**TO DO**:
Reproduce, exactly, the lines of the material below from the line containing "(h : Keyboard.await" through the line containing "t) : s.kbd.Before t.kbd := by", with both end lines included and nothing else.
──────────────────────────────
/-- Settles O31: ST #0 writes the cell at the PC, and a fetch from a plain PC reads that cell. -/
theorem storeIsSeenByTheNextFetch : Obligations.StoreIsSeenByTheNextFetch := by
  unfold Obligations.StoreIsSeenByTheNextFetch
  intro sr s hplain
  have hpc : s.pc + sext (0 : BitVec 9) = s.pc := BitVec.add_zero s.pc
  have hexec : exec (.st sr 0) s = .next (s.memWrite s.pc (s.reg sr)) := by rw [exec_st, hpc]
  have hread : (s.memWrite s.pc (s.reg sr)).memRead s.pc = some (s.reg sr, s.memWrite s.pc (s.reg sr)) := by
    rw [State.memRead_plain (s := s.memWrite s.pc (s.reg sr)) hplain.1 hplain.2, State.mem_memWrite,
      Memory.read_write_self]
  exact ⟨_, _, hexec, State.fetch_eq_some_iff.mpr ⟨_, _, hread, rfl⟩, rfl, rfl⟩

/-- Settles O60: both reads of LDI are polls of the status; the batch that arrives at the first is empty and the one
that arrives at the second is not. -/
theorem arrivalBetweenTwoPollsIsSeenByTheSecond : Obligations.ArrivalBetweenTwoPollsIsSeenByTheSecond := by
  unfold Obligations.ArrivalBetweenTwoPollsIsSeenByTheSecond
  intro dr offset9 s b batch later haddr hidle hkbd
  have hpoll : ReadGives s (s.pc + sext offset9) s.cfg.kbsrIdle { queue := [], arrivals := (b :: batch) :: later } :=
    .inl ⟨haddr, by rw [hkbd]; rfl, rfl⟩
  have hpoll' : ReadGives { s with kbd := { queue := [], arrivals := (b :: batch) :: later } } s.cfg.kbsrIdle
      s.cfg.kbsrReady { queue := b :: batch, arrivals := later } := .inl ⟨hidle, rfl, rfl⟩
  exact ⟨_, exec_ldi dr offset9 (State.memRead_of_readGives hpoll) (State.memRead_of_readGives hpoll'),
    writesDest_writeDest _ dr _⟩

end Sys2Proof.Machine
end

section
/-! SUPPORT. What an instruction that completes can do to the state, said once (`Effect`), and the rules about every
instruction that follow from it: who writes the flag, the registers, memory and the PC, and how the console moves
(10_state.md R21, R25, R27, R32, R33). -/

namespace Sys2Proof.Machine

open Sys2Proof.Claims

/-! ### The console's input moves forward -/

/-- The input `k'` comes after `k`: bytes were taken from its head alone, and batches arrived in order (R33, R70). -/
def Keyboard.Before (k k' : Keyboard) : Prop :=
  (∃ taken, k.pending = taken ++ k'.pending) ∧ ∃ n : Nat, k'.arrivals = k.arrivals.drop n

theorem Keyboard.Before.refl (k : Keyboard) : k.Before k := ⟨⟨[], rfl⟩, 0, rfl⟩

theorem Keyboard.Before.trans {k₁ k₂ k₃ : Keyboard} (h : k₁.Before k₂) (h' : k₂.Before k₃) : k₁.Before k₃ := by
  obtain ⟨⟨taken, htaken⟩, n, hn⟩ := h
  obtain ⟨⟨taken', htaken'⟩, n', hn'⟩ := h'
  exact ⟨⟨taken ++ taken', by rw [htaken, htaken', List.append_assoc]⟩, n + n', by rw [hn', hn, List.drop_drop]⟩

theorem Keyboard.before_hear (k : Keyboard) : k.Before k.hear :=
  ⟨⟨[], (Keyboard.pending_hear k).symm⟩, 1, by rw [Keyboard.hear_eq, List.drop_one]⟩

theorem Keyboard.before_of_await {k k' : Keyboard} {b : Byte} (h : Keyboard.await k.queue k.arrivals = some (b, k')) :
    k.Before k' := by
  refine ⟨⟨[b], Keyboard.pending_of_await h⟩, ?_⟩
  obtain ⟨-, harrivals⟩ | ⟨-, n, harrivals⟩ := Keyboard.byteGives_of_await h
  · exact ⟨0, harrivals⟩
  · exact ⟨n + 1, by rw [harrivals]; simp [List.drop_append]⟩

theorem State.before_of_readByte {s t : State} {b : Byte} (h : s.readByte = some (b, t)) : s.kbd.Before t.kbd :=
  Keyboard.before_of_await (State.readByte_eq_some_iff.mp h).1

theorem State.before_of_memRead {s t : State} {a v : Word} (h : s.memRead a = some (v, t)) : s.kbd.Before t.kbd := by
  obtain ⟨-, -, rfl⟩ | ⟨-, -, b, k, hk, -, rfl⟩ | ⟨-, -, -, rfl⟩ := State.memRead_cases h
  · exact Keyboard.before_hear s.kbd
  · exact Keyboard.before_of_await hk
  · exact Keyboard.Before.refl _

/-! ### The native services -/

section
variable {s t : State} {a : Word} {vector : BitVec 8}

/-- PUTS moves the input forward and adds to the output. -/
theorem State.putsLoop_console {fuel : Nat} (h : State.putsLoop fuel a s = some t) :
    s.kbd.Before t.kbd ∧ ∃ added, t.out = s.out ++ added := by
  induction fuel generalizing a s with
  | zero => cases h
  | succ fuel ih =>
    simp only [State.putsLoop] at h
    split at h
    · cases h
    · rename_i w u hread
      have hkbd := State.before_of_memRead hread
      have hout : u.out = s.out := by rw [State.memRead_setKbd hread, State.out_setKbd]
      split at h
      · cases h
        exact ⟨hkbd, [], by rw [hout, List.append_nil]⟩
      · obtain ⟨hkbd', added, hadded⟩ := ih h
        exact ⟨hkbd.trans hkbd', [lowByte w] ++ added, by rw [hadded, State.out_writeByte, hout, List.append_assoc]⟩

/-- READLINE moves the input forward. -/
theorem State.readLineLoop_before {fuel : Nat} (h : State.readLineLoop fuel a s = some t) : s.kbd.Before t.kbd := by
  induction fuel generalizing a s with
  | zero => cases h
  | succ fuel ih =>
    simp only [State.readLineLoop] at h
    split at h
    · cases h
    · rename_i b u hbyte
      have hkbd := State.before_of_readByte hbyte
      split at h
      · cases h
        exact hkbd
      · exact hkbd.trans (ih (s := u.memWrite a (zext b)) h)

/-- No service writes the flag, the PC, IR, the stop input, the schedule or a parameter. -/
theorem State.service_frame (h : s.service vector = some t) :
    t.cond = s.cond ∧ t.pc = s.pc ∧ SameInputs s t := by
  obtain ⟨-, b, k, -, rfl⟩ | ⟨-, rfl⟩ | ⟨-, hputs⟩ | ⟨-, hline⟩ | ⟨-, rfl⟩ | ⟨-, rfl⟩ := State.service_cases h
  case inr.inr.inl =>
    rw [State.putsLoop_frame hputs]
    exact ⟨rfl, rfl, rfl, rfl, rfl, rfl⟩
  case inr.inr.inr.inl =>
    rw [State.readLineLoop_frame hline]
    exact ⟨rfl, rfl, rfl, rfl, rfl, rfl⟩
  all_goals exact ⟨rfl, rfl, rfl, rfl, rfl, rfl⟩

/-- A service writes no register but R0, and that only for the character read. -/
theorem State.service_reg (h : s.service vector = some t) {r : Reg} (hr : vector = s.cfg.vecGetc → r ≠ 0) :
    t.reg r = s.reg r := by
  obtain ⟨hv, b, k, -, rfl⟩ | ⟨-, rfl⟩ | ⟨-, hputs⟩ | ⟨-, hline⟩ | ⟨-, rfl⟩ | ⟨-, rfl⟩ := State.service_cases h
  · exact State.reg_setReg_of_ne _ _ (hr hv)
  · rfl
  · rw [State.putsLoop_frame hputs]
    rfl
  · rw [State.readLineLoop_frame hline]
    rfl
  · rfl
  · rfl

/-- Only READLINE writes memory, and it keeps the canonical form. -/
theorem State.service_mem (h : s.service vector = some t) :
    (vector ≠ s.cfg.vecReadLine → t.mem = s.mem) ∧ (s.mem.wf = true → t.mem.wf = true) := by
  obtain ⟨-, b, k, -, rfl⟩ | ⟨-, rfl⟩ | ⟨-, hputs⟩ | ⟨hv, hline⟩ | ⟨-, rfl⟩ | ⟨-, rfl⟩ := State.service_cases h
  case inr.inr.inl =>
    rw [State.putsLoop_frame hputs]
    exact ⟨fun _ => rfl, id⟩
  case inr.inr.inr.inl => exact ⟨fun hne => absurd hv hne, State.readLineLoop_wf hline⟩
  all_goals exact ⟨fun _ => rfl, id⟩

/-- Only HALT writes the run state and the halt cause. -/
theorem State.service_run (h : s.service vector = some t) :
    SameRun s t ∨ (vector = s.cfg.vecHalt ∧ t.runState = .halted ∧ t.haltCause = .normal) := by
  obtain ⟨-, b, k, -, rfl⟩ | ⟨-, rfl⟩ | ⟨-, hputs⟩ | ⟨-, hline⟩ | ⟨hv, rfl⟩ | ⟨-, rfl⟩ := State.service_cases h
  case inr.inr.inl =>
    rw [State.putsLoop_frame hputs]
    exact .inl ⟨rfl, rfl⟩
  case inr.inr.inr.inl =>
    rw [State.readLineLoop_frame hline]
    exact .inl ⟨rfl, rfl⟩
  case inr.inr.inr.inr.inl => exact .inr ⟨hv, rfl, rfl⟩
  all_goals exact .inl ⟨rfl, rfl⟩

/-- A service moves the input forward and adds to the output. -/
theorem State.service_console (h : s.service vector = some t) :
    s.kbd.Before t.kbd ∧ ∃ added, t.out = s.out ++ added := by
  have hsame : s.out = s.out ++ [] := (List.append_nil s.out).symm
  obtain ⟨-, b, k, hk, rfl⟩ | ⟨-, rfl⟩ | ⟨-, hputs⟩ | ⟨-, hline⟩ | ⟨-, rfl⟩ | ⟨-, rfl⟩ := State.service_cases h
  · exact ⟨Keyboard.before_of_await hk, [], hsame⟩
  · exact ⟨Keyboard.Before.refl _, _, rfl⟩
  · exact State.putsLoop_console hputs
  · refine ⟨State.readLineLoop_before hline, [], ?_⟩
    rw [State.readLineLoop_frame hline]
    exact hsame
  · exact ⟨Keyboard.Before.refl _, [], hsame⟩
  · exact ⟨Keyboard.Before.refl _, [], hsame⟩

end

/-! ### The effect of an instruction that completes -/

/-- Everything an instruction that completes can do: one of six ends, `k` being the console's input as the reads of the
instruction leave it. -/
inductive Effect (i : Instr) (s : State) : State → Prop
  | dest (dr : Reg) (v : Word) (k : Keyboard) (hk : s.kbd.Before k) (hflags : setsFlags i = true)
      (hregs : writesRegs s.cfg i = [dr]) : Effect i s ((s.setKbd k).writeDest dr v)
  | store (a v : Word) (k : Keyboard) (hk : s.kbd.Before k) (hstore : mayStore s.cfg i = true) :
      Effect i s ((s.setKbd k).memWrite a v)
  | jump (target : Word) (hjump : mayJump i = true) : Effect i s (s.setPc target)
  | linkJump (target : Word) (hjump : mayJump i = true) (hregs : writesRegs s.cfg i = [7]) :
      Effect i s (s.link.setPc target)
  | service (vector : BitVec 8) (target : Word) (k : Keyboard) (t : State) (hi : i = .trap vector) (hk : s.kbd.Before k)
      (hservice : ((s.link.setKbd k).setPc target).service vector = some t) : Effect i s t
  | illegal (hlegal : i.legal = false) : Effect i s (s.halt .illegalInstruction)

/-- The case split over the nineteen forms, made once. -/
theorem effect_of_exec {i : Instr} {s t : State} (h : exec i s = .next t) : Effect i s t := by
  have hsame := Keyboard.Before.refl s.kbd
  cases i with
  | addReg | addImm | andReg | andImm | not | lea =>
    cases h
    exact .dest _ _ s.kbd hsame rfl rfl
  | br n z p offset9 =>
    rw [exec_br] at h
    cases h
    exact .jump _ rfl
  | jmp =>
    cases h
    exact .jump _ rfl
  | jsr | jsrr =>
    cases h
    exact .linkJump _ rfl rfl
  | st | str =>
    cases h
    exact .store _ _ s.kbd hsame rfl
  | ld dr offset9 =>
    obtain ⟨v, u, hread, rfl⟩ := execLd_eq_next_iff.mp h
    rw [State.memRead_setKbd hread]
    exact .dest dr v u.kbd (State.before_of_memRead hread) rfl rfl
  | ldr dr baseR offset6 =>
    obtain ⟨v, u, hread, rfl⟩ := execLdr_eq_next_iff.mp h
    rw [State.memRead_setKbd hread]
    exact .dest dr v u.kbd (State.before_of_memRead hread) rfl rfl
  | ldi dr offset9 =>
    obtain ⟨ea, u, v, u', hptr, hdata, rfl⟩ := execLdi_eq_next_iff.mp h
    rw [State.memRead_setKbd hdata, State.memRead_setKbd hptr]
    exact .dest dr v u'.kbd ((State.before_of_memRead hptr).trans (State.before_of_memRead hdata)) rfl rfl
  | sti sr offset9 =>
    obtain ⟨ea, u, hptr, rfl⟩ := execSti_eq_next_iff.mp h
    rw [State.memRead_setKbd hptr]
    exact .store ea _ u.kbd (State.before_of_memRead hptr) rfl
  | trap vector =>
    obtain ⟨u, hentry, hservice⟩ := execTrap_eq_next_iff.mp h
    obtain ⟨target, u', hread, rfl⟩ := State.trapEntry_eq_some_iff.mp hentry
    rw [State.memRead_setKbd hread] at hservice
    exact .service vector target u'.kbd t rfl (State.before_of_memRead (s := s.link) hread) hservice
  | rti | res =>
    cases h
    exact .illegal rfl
──────────────────────────────
**RESPONSE BOX**:
theorem Keyboard.before_of_await {k k' : Keyboard} {b : Byte} (h : Keyboard.await k.queue k.arrivals = some (b, k')) :
    k.Before k' := by
  refine ⟨⟨[b], Keyboard.pending_of_await h⟩, ?_⟩
  obtain ⟨-, harrivals⟩ | ⟨-, n, harrivals⟩ := Keyboard.byteGives_of_await h
  · exact ⟨0, harrivals⟩
  · exact ⟨n + 1, by rw [harrivals]; simp [List.drop_append]⟩

theorem State.before_of_readByte {s t : State} {b : Byte} (h : s.readByte = some (b, t)) : s.kbd.Before t.kbd :=
  Keyboard.before_of_await (State.readByte_eq_some_iff.mp h).1

theorem State.before_of_memRead {s t : State} {a v : Word} (h : s.memRead a = some (v, t)) : s.kbd.Before t.kbd := by
  obtain ⟨-, -, rfl⟩ | ⟨-, -, b, k, hk, -, rfl⟩ | ⟨-, -, -, rfl⟩ := State.memRead_cases h
  · exact Keyboard.before_hear s.kbd
  · exact Keyboard.before_of_await hk
  · exact Keyboard.Before.refl _

/-! ### The native services -/

section
variable {s t : State} {a : Word} {vector : BitVec 8}

/-- PUTS moves the input forward and adds to the output. -/
theorem State.putsLoop_console {fuel : Nat} (h : State.putsLoop fuel a s = some t) :
    s.kbd.Before t.kbd ∧ ∃ added, t.out = s.out ++ added := by
  induction fuel generalizing a s with
  | zero => cases h
  | succ fuel ih =>
    simp only [State.putsLoop] at h
    split at h
    · cases h
    · rename_i w u hread
      have hkbd := State.before_of_memRead hread
      have hout : u.out = s.out := by rw [State.memRead_setKbd hread, State.out_setKbd]
      split at h
      · cases h
        exact ⟨hkbd, [], by rw [hout, List.append_nil]⟩
      · obtain ⟨hkbd', added, hadded⟩ := ih h
        exact ⟨hkbd.trans hkbd', [lowByte w] ++ added, by rw [hadded, State.out_writeByte, hout, List.append_assoc]⟩

/-- READLINE moves the input forward. -/
theorem State.readLineLoop_before {fuel : Nat} (h : State.readLineLoop fuel a s = some t) : s.kbd.Before t.kbd := by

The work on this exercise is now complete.